From the records below, transcribe only the lines running from the one with "s.timerTick.fatal = s.fatal := rfl" through the one with "theorem State.timerTick_reg (q". Keep both of those end lines.

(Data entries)
● ● ● ● ● ● ●

/-- R138, R140: shr and shl write the bit to be shifted out first, then shift the register as the flag left it by one.
The spec's own decisions D4 (register 15, log entry 11) and D35. -/
def Obligations.ShiftsReportTheLostBit : Prop :=
  ∀ (s : State) (x : RegId),
    (∃ t, exec (.shr x) s = .next t ∧
      (x ≠ 15 → (t.reg x).toNat = (s.reg x).toNat / 2 ∧ (t.reg 15).toNat = (s.reg x).toNat % 2) ∧
      (x = 15 → t.reg 15 = 0) ∧ t.pc = s.pc + 2 ∧ OnlyRegs s t [x, 15]) ∧
    (∃ t, exec (.shl x) s = .next t ∧
      (x ≠ 15 → (t.reg x).toNat = (s.reg x).toNat * 2 % 256 ∧ (t.reg 15).toNat = (s.reg x).toNat / 128) ∧
      (x = 15 → (t.reg 15).toNat = 2 * ((s.reg 15).toNat / 128)) ∧ t.pc = s.pc + 2 ∧ OnlyRegs s t [x, 15])

/-- R143: the table of register 15 as an operand, `x = 15` and `x = y = 15` for or, and, xor, add, sub, subn, shr and shl.
With `F` the old `VF` and `b` the old `V[y]`. The spec's own decision D4 (log entry 11). -/
def Obligations.FlagAsDestinationTable : Prop :=
  ∀ (s : State) (y : RegId),
    let F := (s.reg 15).toNat
    let b := (s.reg y).toNat
    let le : Nat → Nat → Nat := fun p q => if p ≤ q then 1 else 0
    (∃ t, exec (.bitOr 15 y) s = .next t ∧ (t.reg 15).toNat = 0) ∧
    (∃ t, exec (.bitAnd 15 y) s = .next t ∧ (t.reg 15).toNat = 0) ∧
    (∃ t, exec (.bitXor 15 y) s = .next t ∧ (t.reg 15).toNat = 0) ∧
    (∃ t, exec (.add 15 y) s = .next t ∧ (t.reg 15).toNat = (F + b) / 256) ∧
    (∃ t, exec (.sub 15 y) s = .next t ∧
      (t.reg 15).toNat = if y = 15 then 0 else (le b F + 256 - b) % 256) ∧
    (∃ t, exec (.subn 15 y) s = .next t ∧
      (t.reg 15).toNat = if y = 15 then 0 else (b + 256 - le F b) % 256) ∧
    (∃ t, exec (.shr 15) s = .next t ∧ (t.reg 15).toNat = 0) ∧
    (∃ t, exec (.shl 15) s = .next t ∧ (t.reg 15).toNat = 2 * (F / 128))

/-- R143: the table of register 15 as the second operand, `x ≠ 15` and `y = 15`. With `F` the old `VF`, `a` the old `V[x]`.
The spec's own decision D4 (log entry 11). -/
def Obligations.FlagAsSecondOperandTable : Prop :=
  ∀ (s : State) (x : RegId), x ≠ 15 →
    let F := (s.reg 15).toNat
    let a := (s.reg x).toNat
    let le : Nat → Nat → Nat := fun p q => if p ≤ q then 1 else 0
    (∃ t, exec (.bitOr x 15) s = .next t ∧ (t.reg x).toNat = a ||| F ∧ (t.reg 15).toNat = 0) ∧
    (∃ t, exec (.bitAnd x 15) s = .next t ∧ (t.reg x).toNat = a &&& F ∧ (t.reg 15).toNat = 0) ∧
    (∃ t, exec (.bitXor x 15) s = .next t ∧ (t.reg x).toNat = a ^^^ F ∧ (t.reg 15).toNat = 0) ∧
    (∃ t, exec (.add x 15) s = .next t ∧ (t.reg x).toNat = (a + F) % 256 ∧ (t.reg 15).toNat = (a + F) / 256) ∧
    (∃ t, exec (.sub x 15) s = .next t ∧ (t.reg 15).toNat = le F a ∧ (t.reg x).toNat = (a + 256 - le F a) % 256) ∧
    (∃ t, exec (.subn x 15) s = .next t ∧ (t.reg 15).toNat = le a F ∧ (t.reg x).toNat = (le a F + 256 - a) % 256)
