/-! ### `hostTerminate` -/

@[simp] theorem State.hostTerminate_v : s.hostTerminate.v = s.v := rfl
@[simp] theorem State.hostTerminate_pc : s.hostTerminate.pc = s.pc := rfl
@[simp] theorem State.hostTerminate_idx : s.hostTerminate.idx = s.idx := rfl
@[simp] theorem State.hostTerminate_sp : s.hostTerminate.sp = s.sp := rfl
@[simp] theorem State.hostTerminate_stack : s.hostTerminate.stack = s.stack := rfl
@[simp] theorem State.hostTerminate_dt : s.hostTerminate.dt = s.dt := rfl
@[simp] theorem State.hostTerminate_st : s.hostTerminate.st = s.st := rfl
@[simp] theorem State.hostTerminate_mem : s.hostTerminate.mem = s.mem := rfl
@[simp] theorem State.hostTerminate_fb : s.hostTerminate.fb = s.fb := rfl
@[simp] theorem State.hostTerminate_lastKey : s.hostTerminate.lastKey = s.lastKey := rfl
@[simp] theorem State.hostTerminate_pollsSinceSeen : s.hostTerminate.pollsSinceSeen = s.pollsSinceSeen := rfl
@[simp] theorem State.hostTerminate_lastInstr : s.hostTerminate.lastInstr = s.lastInstr := rfl
@[simp] theorem State.hostTerminate_lastTimer : s.hostTerminate.lastTimer = s.lastTimer := rfl
@[simp] theorem State.hostTerminate_halted : s.hostTerminate.halted = true := rfl
@[simp] theorem State.hostTerminate_fatal : s.hostTerminate.fatal = s.fatal := rfl
@[simp] theorem State.hostTerminate_exitCode : s.hostTerminate.exitCode = some 0 := rfl
@[simp] theorem State.hostTerminate_shown : s.hostTerminate.shown = s.shown := rfl
@[simp] theorem State.hostTerminate_tone : s.hostTerminate.tone = s.tone := rfl
@[simp] theorem State.hostTerminate_params : s.hostTerminate.params = s.params := rfl
@[simp] theorem State.hostTerminate_inputs : s.hostTerminate.inputs = s.inputs := rfl
@[simp] theorem State.hostTerminate_reg (q : RegId) : s.hostTerminate.reg q = s.reg q := by simp [State.reg]
@[simp] theorem State.hostTerminate_slot (k : BitVec 4) : s.hostTerminate.slot k = s.slot k := by simp [State.slot]

/-! ### `timerTick` -/

@[simp] theorem State.timerTick_v : s.timerTick.v = s.v := rfl
@[simp] theorem State.timerTick_pc : s.timerTick.pc = s.pc := rfl
@[simp] theorem State.timerTick_idx : s.timerTick.idx = s.idx := rfl
@[simp] theorem State.timerTick_sp : s.timerTick.sp = s.sp := rfl
@[simp] theorem State.timerTick_stack : s.timerTick.stack = s.stack := rfl
@[simp] theorem State.timerTick_dt : s.timerTick.dt = countDown s.dt := rfl
@[simp] theorem State.timerTick_st : s.timerTick.st = countDown s.st := rfl
@[simp] theorem State.timerTick_mem : s.timerTick.mem = s.mem := rfl
@[simp] theorem State.timerTick_fb : s.timerTick.fb = s.fb := rfl
@[simp] theorem State.timerTick_lastKey : s.timerTick.lastKey = s.lastKey := rfl
@[simp] theorem State.timerTick_pollsSinceSeen : s.timerTick.pollsSinceSeen = s.pollsSinceSeen := rfl
@[simp] theorem State.timerTick_lastInstr : s.timerTick.lastInstr = s.lastInstr := rfl
@[simp] theorem State.timerTick_lastTimer : s.timerTick.lastTimer = s.lastTimer := rfl
@[simp] theorem State.timerTick_halted : s.timerTick.halted = s.halted := rfl
@[simp] theorem State.timerTick_fatal : s.timerTick.fatal = s.fatal := rfl
@[simp] theorem State.timerTick_exitCode : s.timerTick.exitCode = s.exitCode := rfl
@[simp] theorem State.timerTick_shown : s.timerTick.shown = some s.fb := rfl
@[simp] theorem State.timerTick_tone : s.timerTick.tone = decide (s.st ≠ 0) := rfl
@[simp] theorem State.timerTick_params : s.timerTick.params = s.params := rfl
@[simp] theorem State.timerTick_inputs : s.timerTick.inputs = s.inputs := rfl
@[simp] theorem State.timerTick_reg (q : RegId) : s.timerTick.reg q = s.reg q := by simp [State.reg]
@[simp] theorem State.timerTick_slot (k : BitVec 4) : s.timerTick.slot k = s.slot k := by simp [State.slot]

● ● ● ● ● ● ●

> _Exercise answer_
@[simp] theorem State.timerTick_fatal : s.timerTick.fatal = s.fatal := rfl
@[simp] theorem State.timerTick_exitCode : s.timerTick.exitCode = s.exitCode := rfl
@[simp] theorem State.timerTick_shown : s.timerTick.shown = some s.fb := rfl
@[simp] theorem State.timerTick_tone : s.timerTick.tone = decide (s.st ≠ 0) := rfl
@[simp] theorem State.timerTick_params : s.timerTick.params = s.params := rfl
@[simp] theorem State.timerTick_inputs : s.timerTick.inputs = s.inputs := rfl
@[simp] theorem State.timerTick_reg (q : RegId) : s.timerTick.reg q = s.reg q := by simp [State.reg]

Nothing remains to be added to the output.